Journal Entry: “We were most transported by the unmarked stony remains of an early Christian sight featuring the world-famous “Reask Stone.” The simplicity, beauty, and imagination totally captured me. I kept thinking of our games as children making “houses” out of leaves or cleared out tall grass. There’s a childlike brilliance that helped me fall more in love with Celtic roots of Christianity.”

[Note: We love Ireland. I don’t know why I often feel the need to apologize for that, but I do. Maybe because, in terms of international travel, this is beginner-level. From the flight length to the language, it’s not a giant culture shock. It does require driving on the opposite of very twisty, turny, low-visibility roads, which, thanks be to God, Brian is highly competent. It’s not a foodie mecca or a fashion mecca. The Roman Empire didn’t even bother with Ireland, which on reflection, might be part of the draw for me. What you see is what you get from the beginning of civilization. Eventually, Rome—in the form of the Church—made its mark. For good and for ill, the British Empire did the same. The Cathedrals and monasteries make this evident. Yet, for those with eyes to see, the spiritual soil of Ireland, which in its earliest form included and embraced Patrick, is the authentic spirituality of a people rooted and beloved in place of Ireland. It’s in the nature of Christianity to send and to go, and the Celts did just that (which has been named beautifully as the “Irish saving civilization”), yet Ireland remains a geography of the Celtic soul, and I find it irresistible. It is, in fact, a thin place between me and heaven.}

Looking out from the altar window in the oratory.
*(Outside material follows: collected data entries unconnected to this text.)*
-- ==== Sys2Proof/Laws/Decoders.lean ====
section
/-! SUPPORT. The decoders' readers beside the readings of Safety.lean: each field, the used map, the selectors, the code
lengths and the tables are read as their reading says, with its errors (41_bitstream.md R151, 47_block_stream.md R271, R272).
-/

namespace Sys2Proof.Machine

/-! ### Readings -/

/-- What a reader comes to, as a reading's outcome. -/
def outcome {α : Type} (x : Except EngineError (α × BitReader)) : BitsRead α := x.map fun y => (y.1, y.2.pos, y.2.rest)

@[simp] theorem outcome_ok {α : Type} (x : α) (r : BitReader) : outcome (.ok (x, r)) = .ok (x, r.pos, r.rest) := rfl
@[simp] theorem outcome_error {α : Type} (e : EngineError) :
    outcome (.error e : Except EngineError (α × BitReader)) = .error e := rfl

/-- A reader gives a value exactly when its outcome is that value. -/
theorem outcome_eq_ok {α : Type} {x : Except EngineError (α × BitReader)} {y : α} {pos : Nat} {rest : List Bool} :
    outcome x = .ok (y, pos, rest) ↔ x = .ok (y, ⟨pos, rest⟩) := by
  cases x with
  | error e => simp [outcome, Except.map]
  | ok p =>
    obtain ⟨z, pos', rest'⟩ := p
    simp [outcome, Except.map]

/-- A reader gives an error exactly when its outcome is that error. -/
theorem outcome_eq_error {α : Type} {x : Except EngineError (α × BitReader)} {e : EngineError} :
    outcome x = .error e ↔ x = .error e := by
  cases x <;> simp [outcome, Except.map]

/-- A reader does what the reading says, always, and nothing else. -/
def Agrees {α : Type} (p : BitReader → Except EngineError (α × BitReader)) (R : Reading α) : Prop :=
  ∀ r out, outcome (p r) = out ↔ R r.pos r.rest out

/-- One reader and then another, the second for the values of which `Q` holds, as it does of those the first gives. -/
theorem Agrees.bindOn {α β : Type} {p : BitReader → Except EngineError (α × BitReader)} {R : Reading α}
    {q : α × BitReader → Except EngineError (β × BitReader)} {S : α → Reading β} (hp : Agrees p R) {Q : α → Prop}
    (hQ : ∀ pos bits x pos' rest, R pos bits (.ok (x, pos', rest)) → Q x)
    (hq : ∀ x, Q x → Agrees (fun r => q (x, r)) (S x)) : Agrees (fun r => p r >>= q) (R.andThen S) := by
  intro r out
  show outcome (p r >>= q) = out ↔ _
  unfold Reading.andThen
  cases h : p r with
  | error e =>
    have he : R r.pos r.rest (.error e) := (hp r _).mp (by rw [h]; rfl)
    have hl : outcome (Except.error e >>= q) = .error e := rfl
    rw [hl]
    constructor
    · rintro rfl; exact .inl ⟨e, he, rfl⟩
    · rintro (⟨e', h1, rfl⟩ | ⟨x, pos, rest, h1, -⟩)
      · have := (hp r _).mpr h1
        rw [h] at this
        cases this
        rfl
      · have := (hp r _).mpr h1
        rw [h] at this
        cases this
  | ok y =>
    obtain ⟨x, r'⟩ := y
    have hok : R r.pos r.rest (.ok (x, r'.pos, r'.rest)) := (hp r _).mp (by rw [h]; rfl)
    have hbind : (Except.ok (x, r') >>= q) = q (x, r') := rfl
    have hx := hQ _ _ _ _ _ hok
    rw [hbind]
    constructor
    · intro ho; exact .inr ⟨x, _, _, hok, (hq x hx r' out).mp ho⟩
    · rintro (⟨e', h1, rfl⟩ | ⟨x', pos, rest, h1, h2⟩)
      · have := (hp r _).mpr h1
        rw [h] at this
        cases this
      · have := (hp r _).mpr h1
        rw [h] at this
        cases this
        exact (hq x hx r' out).mpr h2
Riasc Monastic Settlement - Dingle Peninsula's Early Christian Site

Ardmore (Co. Cork) - monastic round tower on Declan’s Way (which we also loved in our 2016 visit)

Declan’s Hermitage

Declan’s Well

A projection of the Book of Kells which we saw with our very own eyes at Trinity College in Dublin. I cried.

13. I LOVE BRIAN MURPHY EVEN MORE THAN EVER.

Day 1 of the next seven years - Bridgeport, CT

On our first Sunday back at the Church of the Apostles, Brian said it about me first. It caught me by surprise and made me cry a little bit. But I feel the same way, and I don’t take it for granted. To be married for (almost) 32 years and to be able to grow closer together as we continue to grow in our love for Jesus and ourselves is an astounding grace. (Even better than charcuterie!)

Brian’s not the only person I now love more than ever. In the lavish abundance of God’s restful economy, the love of God enlarges, rather than diminishes, my capacity to love God, others, and my own self.

I listen again to our friend and pastor Etienne's prayer over us as we left for sabbatical three months ago: “Brian and Tamara, may the peace of the Lord Christ go with you wherever He may send you. May he guide you in the wilderness and protect you in the storm. May he bring you home rejoicing at the wonders he has shown you. May he bring you home rejoicing once again into our doors. May the grace of our Lord Jesus Christ and the love of God, and the communion of the Holy Spirit be with you and those you love. Amen.”

Thanks be to God for hearing our prayer.

Amen.

 

May you find deep rest and peace for your body and soul in the coming season, friends.

Peace,

Tamara


Now it’s your turn. What did you learn this summer?